The hardware efficiency matters. Matrix multiplication is one of the most optimized operations on GPUs and TPUs. Dot-product attention expresses pairwise comparison as matrix multiplication, making it suitable for large-scale training.

### Interpretation

Dot-product attention retrieves values whose keys align with the query.

If a query vector represents “what information this token needs,” then each key represents “what information this token can offer.” The dot product measures compatibility. The values carry the content that will be mixed into the output.

In self-attention, every token produces its own query, key, and value. Thus each token asks a question, offers an address, and provides content.

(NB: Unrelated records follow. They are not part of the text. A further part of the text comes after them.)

-- ==== Sys2Proof/Machine/Sec.lean ====
section
/-!
DEFINITION. Machine/Sec.lean: the security block (R435–R456): life cycle, anchors, sealed packages and slots, privilege sessions and
attestation quotes. What the part keeps in fuses and in the record bank is `Nv`.
-/
namespace Sys2Proof.Machine

open Sys2Proof

/-! ### Life cycle and anchors (R435, R440) -/

/-- Ownership cycles begun. -/
def cycleOf (f : Fuses) : Nat := (f.own.filter (fun b => b)).length

/-- The life-cycle state as LC_STAT codes it (R435): 0 BLANK, 1 PROVISIONED, 2 OWNED, 3 RETURN, 4 SCRAPPED. -/
def lcState (f : Fuses) : Nat :=
  let k := cycleOf f
  if f.scrap then 4
  else if !f.prov then 0
  else if k = 0 then 1
  else if !(f.ret.getD (k - 1) false) then 2
  else if f.refurb.getD (k - 1) false then 1
  else 3

/-- Anchor slot `s` of group `g`. -/
def anchorOf (f : Fuses) (g s : Nat) : AnchorFuse := f.anchors.getD (4 * g + s) {}

/-- The state of an anchor slot: 0 EMPTY, 1 ACTIVE, 2 REVOKED. -/
def anchorState (a : AnchorFuse) : Nat := if a.revoked then 2 else if a.written then 1 else 0

/-- The live group (R440): CYCLE − 1, in OWNED only. -/
def liveGroup (f : Fuses) : Option Nat := if lcState f = 2 then some (cycleOf f - 1) else none

/-- The state of slot `s` of the live group. -/
def liveState (f : Fuses) (s : Nat) : Nat :=
  match liveGroup f with
  | some g => anchorState (anchorOf f g s)
  | none => 0

/-! ### Packages (R442, R443) -/

/-- `n` bytes of a string from `o`. -/
def bytesAt (l : List Byte) (o n : Nat) : List Byte := (l.drop o).take n

/-- The little-endian value of `n` bytes from `o`. -/
def pkgVal (l : List Byte) (o n : Nat) : Nat := leVal (bytesAt l o n)

/-- Whether bytes are zero. -/
def allZero (l : List Byte) : Bool := l.all (fun b => decide (b = 0))

def pkgKind (l : List Byte) : Nat := pkgVal l 5 1
def pkgVersion (l : List Byte) : Nat := pkgVal l 16 4
def pkgAnchor (l : List Byte) : Nat := pkgVal l 6 1 % 4
def pkgGroup (l : List Byte) : Nat := pkgVal l 6 1 / 4 % 4
def pkgLen (l : List Byte) : Nat := pkgVal l 20 4
def pkgPayload (l : List Byte) : List Byte := bytesAt l 2112 (pkgLen l)
/-- The header, bytes 0–127, which both signatures cover. -/
def pkgHeader (l : List Byte) : List Byte := l.take 128

/-- The SHA-512 digest of a byte string. -/
def sha (l : List Byte) : List Byte := (List.range 64).map (Config.sha512 l)

/-- A kind with a write list: 0x01 to 0x06. -/
def kindListed (k : Nat) : Bool := decide (1 ≤ k) && decide (k ≤ 6)

/-- A supplement: KIND 0x02 to 0x06. -/
def kindSupplement (k : Nat) : Bool := decide (2 ≤ k) && decide (k ≤ 6)

/-- The entries of a write list, each an offset and its data; none where its form is broken. `n` bounds the entries. -/
def writeList : Nat → List Byte → Option (List (Nat × List Byte))
  | _, [] => some []
  | 0, _ :: _ => none
  | n + 1, l =>
    let len := pkgVal l 4 4
    let size := 8 + (len + 7) / 8 * 8
    if l.length < size ∨ len % 4 ≠ 0 ∨ !allZero (bytesAt l (8 + len) (size - 8 - len)) then none
    else (writeList n (l.drop size)).map (fun r => (pkgVal l 0 4, bytesAt l 8 len) :: r)

/-- The write list of a package. -/
def pkgList (l : List Byte) : Option (List (Nat × List Byte)) := writeList (pkgLen l / 8) (pkgPayload l)

/-- The DWORDs that entries of a write list carry, in order. -/
def listWords (l : List (Nat × List Byte)) : List (Nat × Word) :=
  l.flatMap (fun e => (List.range (e.2.length / 4)).map (fun i => (e.1 + 4 * i, Word.ofNat (pkgVal e.2 (4 * i) 4))))

/-- The bits of a DWORD that format 3 cannot carry (R450): PG_CTL.FMT, SG_CTL.V1, TWIN_CFG.WIT_EN, SET_CFG.TB_OUT_EN and MIG_CTL. -/
def format4Bits (a : Nat) : Word :=
  if a = Reg.TWIN_MIG_CTL then 0xFFFFFFFF
  else if 0xF100 ≤ a ∧ a < 0xF200 ∧ (a - 0xF100) % 32 = 0 then 0x6
  else if 0xF200 ≤ a ∧ a < 0xF400 ∧ (a - 0xF200) % 32 = 0 then 0x4
  else if a = Reg.TWIN_TWIN_CFG then 0x2
  else if Reg.CAPTURE_SET_CFG ≤ a ∧ a < 0xD600 ∧ (a - Reg.CAPTURE_SET_CFG) % 32 = 0 then 0x80
  else 0

/-- Whether a DWORD of a format 3 package addresses one of these fields: MIG_CTL with any value, and otherwise where it sets a bit of one, since
a DWORD that format 3 can carry has zeros there (log entry 45). -/
def format3Bad (a : Nat) (v : Word) : Bool := decide (a = Reg.TWIN_MIG_CTL) || decide (v &&& format4Bits a ≠ 0)

/-- The layout rules of a kind's payload: R439, R441, R445, R452 and Table 3. -/
def payloadBad (l : List Byte) : Bool :=
  let p := pkgPayload l
  let k := pkgKind l
  if kindListed k then
    match pkgList l with
    | none => true
    | some e => decide (pkgVal l 4 1 = 3) && (listWords e).any (fun w => format3Bad w.1 w.2)
  else if k = 0x10 then decide (p.length ≠ 136) || decide (16 ≤ pkgVal p 128 1) || !allZero (bytesAt p 129 7)
  else if k = 0x11 then
    let d := pkgVal p 32 2
    decide (p.length ≠ 40) || !allZero (bytesAt p 34 6) || (decide (d ≠ 0) && (decide (d < 10) || decide (3600 < d)))
  else if k = 0x12 then decide (p.length ≠ 3520) || !allZero (bytesAt p 137 7) || !allZero (bytesAt p 3517 3)
  else if k = 0x13 then decide (p.length ≠ 8) || !allZero p
  else if k = 0x20 then decide (p.length < 40) || !allZero (bytesAt p 33 7)
  else true

/-- The layout rules of Table 2. -/
def layoutBad (l : List Byte) : Bool :=
  decide (bytesAt l 0 4 ≠ [0x5A, 0x50, 0x4B, 0x47]) || (decide (pkgVal l 4 1 ≠ 4) && decide (pkgVal l 4 1 ≠ 3))
    || decide (16 ≤ pkgVal l 6 1) || (decide (pkgKind l = 0x20) && decide (pkgVal l 6 1 ≠ 0)) || decide (pkgVal l 7 1 ≠ 0)
    || decide (pkgLen l % 8 ≠ 0) || decide (24 * 0x100000 - 5496 < pkgLen l) || !allZero (bytesAt l 24 8) || !allZero (bytesAt l 96 32)
    || decide (l.length ≠ pkgLen l + 5488) || !allZero (bytesAt l (l.length - 3) 3) || payloadBad l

This viewpoint is useful but approximate. Queries, keys, and values are learned internal representations, not human-readable records.

### Summary

Dot-product attention computes attention scores by taking inner products between queries and keys. It then applies softmax and uses the resulting weights to combine values.

Scaled dot-product attention divides the scores by $\sqrt{d_k}$, which stabilizes softmax behavior for large key dimensions. Its matrix form is efficient and maps directly to optimized hardware kernels.

This mechanism is the foundation of transformer self-attention and cross-attention.